• Work to complete: Some lines below hold "instruction". Pick them out and copy them.

Stored data:
##############################
/-- Format T10 (`30_encoding.md` R275): bit 11 is L. -/
def decodeT10 (h : Half) : Instr :=
  let off5 := h.extractLsb' 6 5
  let rb := h.extractLsb' 3 3
  let rd := h.extractLsb' 0 3
  if h.getLsbD 11 then .tLdrhImm off5 rb rd else .tStrhImm off5 rb rd

/-- The rest of `30_encoding.md` R271 row 20: 1101_1110, 11101, and the gaps of 1011. -/
def decodeThumbUndefined (h : Half) : Instr :=
  if h.getLsbD 14 then
    if h.getLsbD 13 then .tUndefinedE8 (h.extractLsb' 0 11) else .tUndefinedDe (h.extractLsb' 0 8)
  else .tUndefinedB (h.extractLsb' 0 12)

/-- The instruction a Thumb halfword spells (`30_encoding.md` R270, R271, R276). -/
def decodeThumb (h : Half) : Instr :=
  let rd := h.extractLsb' 8 3
  let imm8 := h.extractLsb' 0 8
  match thumbCategory (thumbIndex h) with
  | .addSubtract => decodeT2 h
  | .moveShiftedRegister => decodeT1 h
  | .immediate => decodeT3 h
  | .aluOperations => decodeT4 h
  | .hiRegisterOperations => decodeT5 h
  | .pcRelativeLoad => .tLdrPc rd imm8
  | .loadStoreRegisterOffset => decodeT7T8 h
  | .loadStoreSignExtended => decodeT7T8 h
  | .loadStoreImmediateOffset => decodeT9 h
  | .loadStoreHalfword => decodeT10 h
  | .spRelativeLoadStore => if h.getLsbD 11 then .tLdrSp rd imm8 else .tStrSp rd imm8
  | .loadAddress => if h.getLsbD 11 then .tAddSpRd rd imm8 else .tAddPc rd imm8
  | .addOffsetToSp => if h.getLsbD 7 then .tSubSpImm (h.extractLsb' 0 7) else .tAddSpImm (h.extractLsb' 0 7)
  | .pushPopRegisters => if h.getLsbD 11 then .tPop (h.getLsbD 8) imm8 else .tPush (h.getLsbD 8) imm8
  | .multipleLoadStore => if h.getLsbD 11 then .tLdmia rd imm8 else .tStmia rd imm8
  | .softwareInterrupt => .tSwi imm8
  | .conditionalBranch => .tBCond (Cond.ofBits (h.extractLsb' 8 4)) imm8
  | .unconditionalBranch => .tB (h.extractLsb' 0 11)
  | .longBranchWithLink => if h.getLsbD 11 then .tBlSecond (h.extractLsb' 0 11) else .tBlFirst (h.extractLsb' 0 11)
  | .undefined => decodeThumbUndefined h

/-! ### Bytes -/

/-- Why bytes spell no instruction. Every whole word does (`30_encoding.md` R254, R272), so the one reason is that
there are too few of them. -/
inductive DecodeError where
  | truncated
  deriving DecidableEq, Repr

/-- The instruction at the head of a byte sequence, low byte first (`20_memory.md` R152), and the rest; the encoding is
the one T selects (`30_encoding.md` R251). -/
def decodeBytes (thumb : Bool) : List Byte → Except DecodeError (Instr × List Byte)
  | b0 :: b1 :: rest =>
    if thumb then .ok (decodeThumb (b1 ++ b0), rest)
    else
      match rest with
      | b2 :: b3 :: rest' => .ok (decodeArm (b3 ++ b2 ++ b1 ++ b0), rest')
      | _ => .error .truncated
  | _ => .error .truncated

/-- The bytes of a word of `n` bytes, lowest address first. -/
def layOut : Nat → Nat → List Byte
  | 0, _ => []
  | n + 1, w => BitVec.ofNat 8 w :: layOut n (w / 256)

/-- The decoder on a word numbered as `opcode_table.json` numbers it: a 32-bit row is an ARM word, a 16-bit row a Thumb
halfword. -/
def decodeTableWord (nbits w : Nat) : Option Instr :=
  if nbits = 32 then
    match decodeBytes false (layOut 4 w) with
    | .ok (i, _) => some i
    | .error _ => none
  else if nbits = 16 then
    match decodeBytes true (layOut 2 w) with
    | .ok (i, _) => some i
    | .error _ => none
  else none

/-! ### Encoder -/

/-- An encoded instruction: an ARM word or a Thumb halfword. -/
inductive Encoding where
  | arm (w : Word)
  | thumb (h : Half)
  deriving DecidableEq, Repr

/-- The instruction an encoding spells. -/
def decode : Encoding → Instr
  | .arm w => decodeArm w
  | .thumb h => decodeThumb h

/-- The code of a condition (`40_pipeline.md` R363). -/
def Cond.bits : Cond → BitVec 4
  | .eq => 0b0000#4
  | .ne => 0b0001#4
  | .cs => 0b0010#4
  | .cc => 0b0011#4
  | .mi => 0b0100#4
  | .pl => 0b0101#4
  | .vs => 0b0110#4
  | .vc => 0b0111#4
  | .hi => 0b1000#4
  | .ls => 0b1001#4
  | .ge => 0b1010#4
  | .lt => 0b1011#4
  | .gt => 0b1100#4
  | .le => 0b1101#4
  | .al => 0b1110#4
  | .nv => 0b1111#4

/-- The code of a shift kind (`30_encoding.md` R260). -/
def ShiftKind.bits : ShiftKind → BitVec 2
  | .lsl => 0b00#2
  | .lsr => 0b01#2
  | .asr => 0b10#2
  | .ror => 0b11#2

/-- A one-bit field. -/
def bit (b : Bool) : BitVec 1 := BitVec.ofBool b

/-- Format A7 (`30_encoding.md` R262). -/
def encA7 (acc : BitVec 1) (c : Cond) (sf : Bool) (rd rn rs rm : Reg) : Word :=
  c.bits ++ 0b000000#6 ++ acc ++ bit sf ++ rd ++ rn ++ rs ++ 0b1001#4 ++ rm

/-- Format A8 (`30_encoding.md` R262). -/
def encA8 (ua : BitVec 2) (c : Cond) (sf : Bool) (rdHi rdLo rs rm : Reg) : Word :=
  c.bits ++ 0b00001#5 ++ ua ++ bit sf ++ rdHi ++ rdLo ++ rs ++ 0b1001#4 ++ rm

/-- Format A9 (`30_encoding.md` R263). -/
def encA9 (byte : BitVec 1) (c : Cond) (rn rd rm : Reg) : Word :=
  c.bits ++ 0b00010#5 ++ byte ++ 0b00#2 ++ rn ++ rd ++ 0b0000#4 ++ 0b1001#4 ++ rm

/-- Formats A11 and A12 (`30_encoding.md` R264): `hi` and `lo` are bits 11:8 and 3:0. -/
def encHalfword (load : BitVec 1) (sh : BitVec 2) (c : Cond) (p u i w : Bool) (rn rd hi lo : BitVec 4) : Word :=
  c.bits ++ 0b000#3 ++ bit p ++ bit u ++ bit i ++ bit w ++ load ++ rn ++ rd ++ hi ++ 0b1#1 ++ sh ++ 0b1#1 ++ lo

/-- Format A1 (`30_encoding.md` R257). -/
def encA1 (op : BitVec 4) (c : Cond) (sf : Bool) (rn rd : Reg) (rot : BitVec 4) (imm8 : BitVec 8) : Word :=
  c.bits ++ 0b001#3 ++ op ++ bit sf ++ rn ++ rd ++ rot ++ imm8

/-- Format A2 (`30_encoding.md` R258). -/
def encA2 (op : BitVec 4) (c : Cond) (sf : Bool) (rn rd : Reg) (amount : BitVec 5) (k : ShiftKind) (rm : Reg) : Word :=
  c.bits ++ 0b000#3 ++ op ++ bit sf ++ rn ++ rd ++ amount ++ k.bits ++ 0b0#1 ++ rm

/-- Format A3 (`30_encoding.md` R259). -/
def encA3 (op : BitVec 4) (c : Cond) (sf : Bool) (rn rd rs : Reg) (k : ShiftKind) (rm : Reg) : Word :=
  c.bits ++ 0b000#3 ++ op ++ bit sf ++ rn ++ rd ++ rs ++ 0b0#1 ++ k.bits ++ 0b1#1 ++ rm

/-- The I bit of an offset, and its twelve low bits (`30_encoding.md` R265). -/
def SdtOffset.iBit : SdtOffset → BitVec 1
  | .imm _ => 0b0#1
  | .reg _ _ _ => 0b1#1

/-- Bits 11:0 of a single data transfer (`30_encoding.md` R265). -/
def SdtOffset.bits : SdtOffset → BitVec 12
  | .imm offset12 => offset12
  | .reg amount k rm => amount ++ k.bits ++ 0b0#1 ++ rm

/-- Format A13 (`30_encoding.md` R265). -/
def encA13 (byte load : BitVec 1) (c : Cond) (p u w : Bool) (rn rd : Reg) (off : SdtOffset) : Word :=
  c.bits ++ 0b01#2 ++ off.iBit ++ bit p ++ bit u ++ byte ++ bit w ++ load ++ rn ++ rd ++ off.bits

/-- Format A15 (`30_encoding.md` R266): `pu` is P and U. -/
def encA15 (pu : BitVec 2) (load : BitVec 1) (c : Cond) (sb w : Bool) (rn : Reg) (list : BitVec 16) : Word :=
  c.bits ++ 0b100#3 ++ pu ++ bit sb ++ bit w ++ load ++ rn ++ list

/-- Format A19 (`30_encoding.md` R267). -/
def encA19 (load : BitVec 1) (c : Cond) (op1 : BitVec 3) (crn rd cp : BitVec 4) (op2 : BitVec 3) (crm : BitVec 4) : Word :=
  c.bits ++ 0b1110#4 ++ op1 ++ load ++ crn ++ rd ++ cp ++ op2 ++ 0b1#1 ++ crm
##############################
• Exercise result:
/-- The instruction a Thumb halfword spells (`30_encoding.md` R270, R271, R276). -/
/-- Why bytes spell no instruction. Every whole word does (`30_encoding.md` R254, R272), so the one reason is that
/-- The instruction at the head of a byte sequence, low byte first (`20_memory.md` R152), and the rest; the encoding is
/-- An encoded instruction: an ARM word or a Thumb halfword. -/
/-- The instruction an encoding spells. -/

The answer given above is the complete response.